Sonora is also home to Puerto Peñasco. Also known as Rocky Point, it's a beach town popular with Arizona residents who are advised to drive there during daylight hours and use a certain border crossing.

The victims – members of La Mora, a decades-old settlement in Sonora state founded as part of an offshoot of The Church of Jesus Christ of Latter-day Saints – were attacked near Rancho La Mora on the border between Sonora and Chihuahua, the Mexican newspaper El Diario reported.

The State Department travel advisory paints a bleaker picture for Americans' safety in Chihuahua, where "violent crime and gang activity are widespread." It adds, "While most homicides appear to be targeted assassinations carried out by criminal organizations, turf battles between criminal groups have resulted in violent crime in areas frequented by U.S. citizens. Bystanders have been injured or killed in shooting incidents."

Members of the LeBaron family mourn while they watch the burned car where part of the nine murdered members of the family were killed and burned during an gunmen ambush on Bavispe, Sonora mountains, Mexico, on November 5, 2019.
Members of the LeBaron family mourn while they watch the burned car where part of the nine murdered members of the family were killed and burned during an gunmen ambush on Bavispe, Sonora mountains, Mexico, on November 5, 2019.

Drug cartels have been engaged in a turf battle for control of Sonora. In fact, officials say suspects in the killings – one of whom was arrested near the Arizona border in the Sonoran town of Agua Prieta, with two hostages bound and gagged in a pickup truck – may have mistaken the family's large SUV for one belonging to the rival gang.

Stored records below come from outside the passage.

-- ==== Sys2Proof/Machine/Flags.lean ====
section
/-! DEFINITION. The status flags: STATUS, CTRL and irq as the host sees them, and what sets and clears the flags
(10_state.md R28, R33, R34, R45; 43_register_access.md R214 to R216; 60_exceptions.md R252). -/

namespace Sys2Proof.Machine

/-- The value of PHASE in STATUS[11:8] (10_state.md R25). -/
def Phase.code : Phase → BitVec 4
  | .empty => 0
  | .absorbed => 1
  | .squeezing => 2
  | .raw => 3
  | .failed => 4

/-- The value of ERRCODE in STATUS[23:16] (60_exceptions.md R241). -/
def ErrCode.code : ErrCode → BitVec 8
  | .none => 0
  | .illegal => 1
  | .noX2 => 2
  | .rate => 3
  | .seq => 4
  | .range => 5
  | .busRead => 6
  | .busWrite => 7

/-- BUSY: `eng` is Busy (10_state.md R34). -/
def State.busy (s : State) : Bool :=
  match s.eng with
  | .busy _ _ => true
  | .idle => false

/-- A flag as a 64-bit value. -/
def flagWord (b : Bool) : Word := (BitVec.ofBool b).setWidth 64

/-- What a STATUS read returns (43_register_access.md R215). -/
def State.statusWord (s : State) : Word :=
  flagWord s.busy ||| (flagWord s.done <<< 1) ||| (flagWord s.err <<< 2) ||| (flagWord s.ovr <<< 3) |||
    (s.phase.code.setWidth 64 <<< 8) ||| (s.errCode.code.setWidth 64 <<< 16)

/-- What a CTRL read returns: IE, and SRST as 0 (43_register_access.md R214). -/
def State.ctrlWord (s : State) : Word := flagWord s.ie

/-- The interrupt output (10_state.md R45). -/
def State.irq (s : State) : Bool := s.ie && s.done

/-- A STATUS write (43_register_access.md R216). -/
def State.clearFlags (s : State) (v : Word) : State :=
  { s with
    done := s.done && !v.getLsbD 1
    err := s.err && !v.getLsbD 2
    errCode := if v.getLsbD 2 then .none else s.errCode
    errAddr := if v.getLsbD 2 then 0 else s.errAddr
    ovr := s.ovr && !v.getLsbD 3 }

/-- The error names a failing byte access (60_exceptions.md R252). -/
def ErrCode.hasAddr : ErrCode → Bool
  | .busRead | .busWrite => true
  | .none | .illegal | .noX2 | .rate | .seq | .range => false

/-- Record an error; the first since ERR was cleared is kept (60_exceptions.md R252). -/
def State.recordError (s : State) (e : ErrCode) (a : Word) : State :=
  if s.err then s
  else { s with err := true, errCode := e, errAddr := if e.hasAddr then a else 0 }

end Sys2Proof.Machine
end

The Douglas, Arizona Police Department in Douglas, Arizona, issued a social media advisory earlier this week about traveling from the southeast Arizona border town into Mexico after reports of shots fired in Agua Prieta on Monday early morning.

"This morning, the Douglas Police Department received reports of sustained automatic gunfire in Agua Prieta, Sonora, Mexico," read a Facebook post from Douglas police. Agua Prieta is located directly across the border from Douglas.

Sonora's governor, Claudia Pavlovich Arellano, condemned the attack on Twitter Tuesday, writing, "I don't know what kind of monsters dare to hurt women and children. As Governor, I will do everything to make sure this does not go unpunished and those responsible pay."

USA TODAY has reached out to Mexico's Ministry of Tourism for comment.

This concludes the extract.